## Task brief
Transcribe only the lines of the listing below from the one holding "(p.st = .loopback" through the one holding "(p.st = .train", inclusive, without any change.

[Record extracts]

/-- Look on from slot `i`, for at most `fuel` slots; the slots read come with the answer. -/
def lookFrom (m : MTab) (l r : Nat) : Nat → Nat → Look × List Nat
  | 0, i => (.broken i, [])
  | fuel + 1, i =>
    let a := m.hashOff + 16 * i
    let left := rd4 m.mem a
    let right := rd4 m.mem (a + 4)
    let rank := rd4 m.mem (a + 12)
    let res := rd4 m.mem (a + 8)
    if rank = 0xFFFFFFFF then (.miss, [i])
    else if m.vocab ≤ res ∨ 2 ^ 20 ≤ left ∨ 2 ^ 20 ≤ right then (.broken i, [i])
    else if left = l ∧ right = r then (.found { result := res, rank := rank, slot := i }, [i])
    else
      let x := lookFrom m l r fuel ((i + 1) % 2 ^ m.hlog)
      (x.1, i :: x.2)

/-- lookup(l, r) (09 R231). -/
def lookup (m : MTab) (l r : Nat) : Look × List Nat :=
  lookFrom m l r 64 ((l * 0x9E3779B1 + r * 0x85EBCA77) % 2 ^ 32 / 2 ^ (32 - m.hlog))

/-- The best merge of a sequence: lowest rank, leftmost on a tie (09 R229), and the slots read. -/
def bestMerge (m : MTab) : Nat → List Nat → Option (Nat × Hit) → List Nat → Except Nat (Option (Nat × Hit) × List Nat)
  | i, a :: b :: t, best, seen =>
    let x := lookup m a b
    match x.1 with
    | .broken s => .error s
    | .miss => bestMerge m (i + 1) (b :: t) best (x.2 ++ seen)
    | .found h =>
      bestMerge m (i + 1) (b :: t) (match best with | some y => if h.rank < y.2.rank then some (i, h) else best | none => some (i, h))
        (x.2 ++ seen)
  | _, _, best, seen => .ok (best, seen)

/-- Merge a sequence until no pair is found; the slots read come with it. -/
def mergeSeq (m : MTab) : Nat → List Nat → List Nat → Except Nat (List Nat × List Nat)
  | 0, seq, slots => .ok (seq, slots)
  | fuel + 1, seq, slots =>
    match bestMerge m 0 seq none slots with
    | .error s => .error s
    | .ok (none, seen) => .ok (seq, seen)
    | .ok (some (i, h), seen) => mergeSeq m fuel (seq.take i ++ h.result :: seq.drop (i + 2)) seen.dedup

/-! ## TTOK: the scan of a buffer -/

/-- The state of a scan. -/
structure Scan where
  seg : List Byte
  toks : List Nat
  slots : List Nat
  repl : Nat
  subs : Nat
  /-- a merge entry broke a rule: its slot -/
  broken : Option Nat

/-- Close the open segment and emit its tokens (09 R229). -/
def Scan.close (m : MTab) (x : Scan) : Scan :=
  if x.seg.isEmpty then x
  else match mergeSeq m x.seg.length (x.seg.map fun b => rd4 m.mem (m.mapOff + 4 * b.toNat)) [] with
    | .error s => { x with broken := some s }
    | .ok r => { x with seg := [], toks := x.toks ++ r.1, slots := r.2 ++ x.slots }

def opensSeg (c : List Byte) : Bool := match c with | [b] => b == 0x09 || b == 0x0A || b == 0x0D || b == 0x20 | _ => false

[/Record extracts]
[Record extracts]

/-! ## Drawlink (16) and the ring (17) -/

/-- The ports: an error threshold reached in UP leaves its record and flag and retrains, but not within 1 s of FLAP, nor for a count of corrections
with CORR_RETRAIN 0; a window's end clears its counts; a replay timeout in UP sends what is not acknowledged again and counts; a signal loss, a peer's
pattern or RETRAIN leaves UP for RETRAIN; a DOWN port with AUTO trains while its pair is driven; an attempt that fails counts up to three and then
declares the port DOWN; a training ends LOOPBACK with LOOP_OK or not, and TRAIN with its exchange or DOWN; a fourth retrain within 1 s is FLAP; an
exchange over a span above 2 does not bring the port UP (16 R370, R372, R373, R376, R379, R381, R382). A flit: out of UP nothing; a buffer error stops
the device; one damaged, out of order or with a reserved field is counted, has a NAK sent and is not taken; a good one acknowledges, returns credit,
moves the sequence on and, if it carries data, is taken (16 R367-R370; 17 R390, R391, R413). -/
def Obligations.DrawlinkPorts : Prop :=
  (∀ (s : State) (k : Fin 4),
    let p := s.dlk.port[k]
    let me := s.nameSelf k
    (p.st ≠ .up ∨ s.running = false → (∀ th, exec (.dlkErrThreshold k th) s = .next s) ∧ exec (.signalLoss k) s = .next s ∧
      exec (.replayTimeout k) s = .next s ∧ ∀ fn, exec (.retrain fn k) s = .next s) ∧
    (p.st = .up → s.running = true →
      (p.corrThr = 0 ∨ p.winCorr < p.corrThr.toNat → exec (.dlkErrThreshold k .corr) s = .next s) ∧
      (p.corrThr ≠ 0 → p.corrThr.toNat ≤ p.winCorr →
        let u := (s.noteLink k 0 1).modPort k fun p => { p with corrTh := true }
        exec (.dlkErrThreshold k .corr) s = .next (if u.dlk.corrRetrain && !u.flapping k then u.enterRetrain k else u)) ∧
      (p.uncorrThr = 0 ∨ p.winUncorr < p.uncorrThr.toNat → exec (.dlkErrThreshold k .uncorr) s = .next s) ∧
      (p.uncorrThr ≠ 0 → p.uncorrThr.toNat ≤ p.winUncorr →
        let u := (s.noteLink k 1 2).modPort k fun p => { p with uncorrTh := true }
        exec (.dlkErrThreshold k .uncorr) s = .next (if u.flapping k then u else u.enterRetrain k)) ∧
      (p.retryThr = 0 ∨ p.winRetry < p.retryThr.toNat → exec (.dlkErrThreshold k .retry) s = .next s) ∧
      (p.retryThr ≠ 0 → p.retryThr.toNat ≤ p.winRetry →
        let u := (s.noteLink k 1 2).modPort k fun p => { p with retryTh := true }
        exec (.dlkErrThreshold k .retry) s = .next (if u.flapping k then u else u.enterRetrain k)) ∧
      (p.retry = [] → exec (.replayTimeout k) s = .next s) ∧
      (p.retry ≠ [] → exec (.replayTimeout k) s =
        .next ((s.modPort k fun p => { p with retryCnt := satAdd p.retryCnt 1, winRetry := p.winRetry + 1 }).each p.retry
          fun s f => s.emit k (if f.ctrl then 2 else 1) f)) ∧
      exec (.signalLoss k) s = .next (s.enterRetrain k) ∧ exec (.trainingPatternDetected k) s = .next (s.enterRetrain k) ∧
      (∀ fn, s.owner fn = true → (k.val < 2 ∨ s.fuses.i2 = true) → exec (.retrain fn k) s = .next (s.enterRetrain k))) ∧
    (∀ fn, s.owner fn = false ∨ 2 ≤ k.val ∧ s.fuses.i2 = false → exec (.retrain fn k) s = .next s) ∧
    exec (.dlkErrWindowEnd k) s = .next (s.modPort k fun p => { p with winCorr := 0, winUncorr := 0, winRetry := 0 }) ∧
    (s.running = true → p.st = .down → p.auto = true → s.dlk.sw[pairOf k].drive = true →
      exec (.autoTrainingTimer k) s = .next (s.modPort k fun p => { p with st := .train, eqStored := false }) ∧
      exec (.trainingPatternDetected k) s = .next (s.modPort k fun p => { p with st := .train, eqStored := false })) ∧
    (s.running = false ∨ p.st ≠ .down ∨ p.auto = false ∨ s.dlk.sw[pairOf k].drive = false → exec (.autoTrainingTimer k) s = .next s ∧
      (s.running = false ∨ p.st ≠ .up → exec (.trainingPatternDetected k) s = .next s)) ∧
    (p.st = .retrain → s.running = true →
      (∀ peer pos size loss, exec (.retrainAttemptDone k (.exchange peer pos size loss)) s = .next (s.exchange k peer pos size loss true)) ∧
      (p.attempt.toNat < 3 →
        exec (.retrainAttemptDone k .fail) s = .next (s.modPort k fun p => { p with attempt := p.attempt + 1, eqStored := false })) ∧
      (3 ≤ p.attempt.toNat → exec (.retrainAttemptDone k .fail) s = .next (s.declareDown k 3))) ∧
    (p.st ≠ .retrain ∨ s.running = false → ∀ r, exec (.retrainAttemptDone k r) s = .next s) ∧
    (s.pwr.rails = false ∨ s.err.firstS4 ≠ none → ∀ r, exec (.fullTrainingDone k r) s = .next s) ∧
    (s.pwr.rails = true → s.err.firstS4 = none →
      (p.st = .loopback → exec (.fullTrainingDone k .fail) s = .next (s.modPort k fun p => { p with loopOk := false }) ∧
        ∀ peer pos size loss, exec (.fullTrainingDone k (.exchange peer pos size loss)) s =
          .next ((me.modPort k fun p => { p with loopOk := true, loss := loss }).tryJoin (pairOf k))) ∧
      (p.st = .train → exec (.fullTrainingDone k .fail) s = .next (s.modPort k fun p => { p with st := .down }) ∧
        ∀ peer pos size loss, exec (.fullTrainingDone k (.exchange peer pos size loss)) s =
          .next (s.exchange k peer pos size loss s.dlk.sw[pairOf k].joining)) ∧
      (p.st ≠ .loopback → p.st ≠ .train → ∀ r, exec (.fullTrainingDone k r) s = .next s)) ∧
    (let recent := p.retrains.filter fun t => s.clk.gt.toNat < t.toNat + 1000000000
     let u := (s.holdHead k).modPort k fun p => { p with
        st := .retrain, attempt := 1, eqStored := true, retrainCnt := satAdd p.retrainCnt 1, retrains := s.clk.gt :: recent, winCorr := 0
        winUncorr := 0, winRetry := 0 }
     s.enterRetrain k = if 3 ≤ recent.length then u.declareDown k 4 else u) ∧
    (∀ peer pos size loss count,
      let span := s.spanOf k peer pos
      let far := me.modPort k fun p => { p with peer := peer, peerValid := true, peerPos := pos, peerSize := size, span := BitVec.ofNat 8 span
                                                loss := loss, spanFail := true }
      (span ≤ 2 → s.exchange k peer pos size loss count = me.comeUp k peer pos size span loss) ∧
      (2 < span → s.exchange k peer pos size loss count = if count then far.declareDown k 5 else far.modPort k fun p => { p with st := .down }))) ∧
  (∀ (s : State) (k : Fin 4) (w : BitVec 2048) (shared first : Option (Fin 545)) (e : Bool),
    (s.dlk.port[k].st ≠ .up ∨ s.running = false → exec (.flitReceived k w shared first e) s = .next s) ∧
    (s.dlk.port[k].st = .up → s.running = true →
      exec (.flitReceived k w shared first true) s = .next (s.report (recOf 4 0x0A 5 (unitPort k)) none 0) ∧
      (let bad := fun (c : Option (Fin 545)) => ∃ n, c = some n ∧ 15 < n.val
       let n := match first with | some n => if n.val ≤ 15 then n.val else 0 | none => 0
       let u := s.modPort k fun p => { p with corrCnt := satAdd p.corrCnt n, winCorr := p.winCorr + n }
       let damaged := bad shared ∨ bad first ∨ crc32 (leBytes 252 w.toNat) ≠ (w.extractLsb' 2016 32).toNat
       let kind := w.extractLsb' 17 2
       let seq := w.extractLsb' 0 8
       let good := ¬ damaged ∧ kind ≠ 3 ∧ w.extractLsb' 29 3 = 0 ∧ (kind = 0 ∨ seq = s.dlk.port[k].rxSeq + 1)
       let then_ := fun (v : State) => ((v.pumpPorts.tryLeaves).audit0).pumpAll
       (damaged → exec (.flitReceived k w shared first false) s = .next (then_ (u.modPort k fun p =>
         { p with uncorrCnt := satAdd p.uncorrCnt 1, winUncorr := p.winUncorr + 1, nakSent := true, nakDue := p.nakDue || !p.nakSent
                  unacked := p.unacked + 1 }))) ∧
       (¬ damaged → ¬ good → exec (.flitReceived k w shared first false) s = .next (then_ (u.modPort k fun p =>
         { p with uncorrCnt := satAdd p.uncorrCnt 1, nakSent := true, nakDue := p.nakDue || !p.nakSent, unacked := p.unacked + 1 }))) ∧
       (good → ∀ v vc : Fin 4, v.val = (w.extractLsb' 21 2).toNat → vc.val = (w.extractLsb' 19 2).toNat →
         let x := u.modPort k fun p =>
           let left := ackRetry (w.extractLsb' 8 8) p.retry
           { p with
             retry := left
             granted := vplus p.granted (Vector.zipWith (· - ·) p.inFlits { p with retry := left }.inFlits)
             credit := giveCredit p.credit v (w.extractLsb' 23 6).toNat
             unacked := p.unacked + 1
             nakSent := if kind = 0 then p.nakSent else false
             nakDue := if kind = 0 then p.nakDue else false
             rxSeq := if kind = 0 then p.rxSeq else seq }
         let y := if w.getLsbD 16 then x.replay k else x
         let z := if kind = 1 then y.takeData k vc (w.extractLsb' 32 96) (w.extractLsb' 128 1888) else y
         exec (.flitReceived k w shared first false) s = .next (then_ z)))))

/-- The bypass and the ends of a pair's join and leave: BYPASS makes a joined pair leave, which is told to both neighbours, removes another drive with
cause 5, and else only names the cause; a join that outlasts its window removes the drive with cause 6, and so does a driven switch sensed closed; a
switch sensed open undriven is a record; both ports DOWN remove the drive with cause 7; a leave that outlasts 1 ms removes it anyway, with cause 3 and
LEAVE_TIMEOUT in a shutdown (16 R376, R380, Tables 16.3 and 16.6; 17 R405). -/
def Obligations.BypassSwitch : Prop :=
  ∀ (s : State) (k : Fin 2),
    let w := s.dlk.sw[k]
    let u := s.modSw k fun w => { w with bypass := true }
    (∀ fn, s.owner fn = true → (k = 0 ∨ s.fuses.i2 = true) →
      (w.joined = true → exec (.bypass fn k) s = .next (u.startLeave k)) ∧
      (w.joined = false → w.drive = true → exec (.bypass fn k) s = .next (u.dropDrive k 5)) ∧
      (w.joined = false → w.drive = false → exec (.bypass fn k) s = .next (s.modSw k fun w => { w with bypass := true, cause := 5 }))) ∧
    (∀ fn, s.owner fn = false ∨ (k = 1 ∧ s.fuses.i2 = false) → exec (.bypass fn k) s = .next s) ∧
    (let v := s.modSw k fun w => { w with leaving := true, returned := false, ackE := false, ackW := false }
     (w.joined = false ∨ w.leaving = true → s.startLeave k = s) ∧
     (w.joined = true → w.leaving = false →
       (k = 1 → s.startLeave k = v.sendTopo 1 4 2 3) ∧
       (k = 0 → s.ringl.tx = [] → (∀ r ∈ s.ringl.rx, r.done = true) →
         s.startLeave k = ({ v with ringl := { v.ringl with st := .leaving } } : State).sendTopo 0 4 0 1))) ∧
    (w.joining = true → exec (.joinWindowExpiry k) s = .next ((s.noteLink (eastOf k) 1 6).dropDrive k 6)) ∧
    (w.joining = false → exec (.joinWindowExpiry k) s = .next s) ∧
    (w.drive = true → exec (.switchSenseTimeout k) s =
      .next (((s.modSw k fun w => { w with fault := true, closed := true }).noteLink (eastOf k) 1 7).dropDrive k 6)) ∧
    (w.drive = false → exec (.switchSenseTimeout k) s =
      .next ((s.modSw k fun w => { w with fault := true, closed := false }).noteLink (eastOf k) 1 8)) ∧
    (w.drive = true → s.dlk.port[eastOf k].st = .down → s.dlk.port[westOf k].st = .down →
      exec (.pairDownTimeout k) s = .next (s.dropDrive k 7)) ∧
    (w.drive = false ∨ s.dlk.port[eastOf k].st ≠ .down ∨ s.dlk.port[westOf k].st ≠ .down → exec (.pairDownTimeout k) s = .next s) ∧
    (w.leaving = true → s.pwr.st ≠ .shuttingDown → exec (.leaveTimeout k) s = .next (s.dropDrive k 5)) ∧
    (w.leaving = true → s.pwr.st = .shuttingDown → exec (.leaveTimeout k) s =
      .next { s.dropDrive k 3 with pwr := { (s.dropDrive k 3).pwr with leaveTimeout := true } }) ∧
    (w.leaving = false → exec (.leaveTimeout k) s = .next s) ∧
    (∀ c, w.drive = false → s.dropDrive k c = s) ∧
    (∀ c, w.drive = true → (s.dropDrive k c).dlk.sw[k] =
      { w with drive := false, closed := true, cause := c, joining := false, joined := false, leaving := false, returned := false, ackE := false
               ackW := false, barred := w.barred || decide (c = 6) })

[/Record extracts]

## Task response
      (p.st = .loopback → exec (.fullTrainingDone k .fail) s = .next (s.modPort k fun p => { p with loopOk := false }) ∧
        ∀ peer pos size loss, exec (.fullTrainingDone k (.exchange peer pos size loss)) s =
          .next ((me.modPort k fun p => { p with loopOk := true, loss := loss }).tryJoin (pairOf k))) ∧
      (p.st = .train → exec (.fullTrainingDone k .fail) s = .next (s.modPort k fun p => { p with st := .down }) ∧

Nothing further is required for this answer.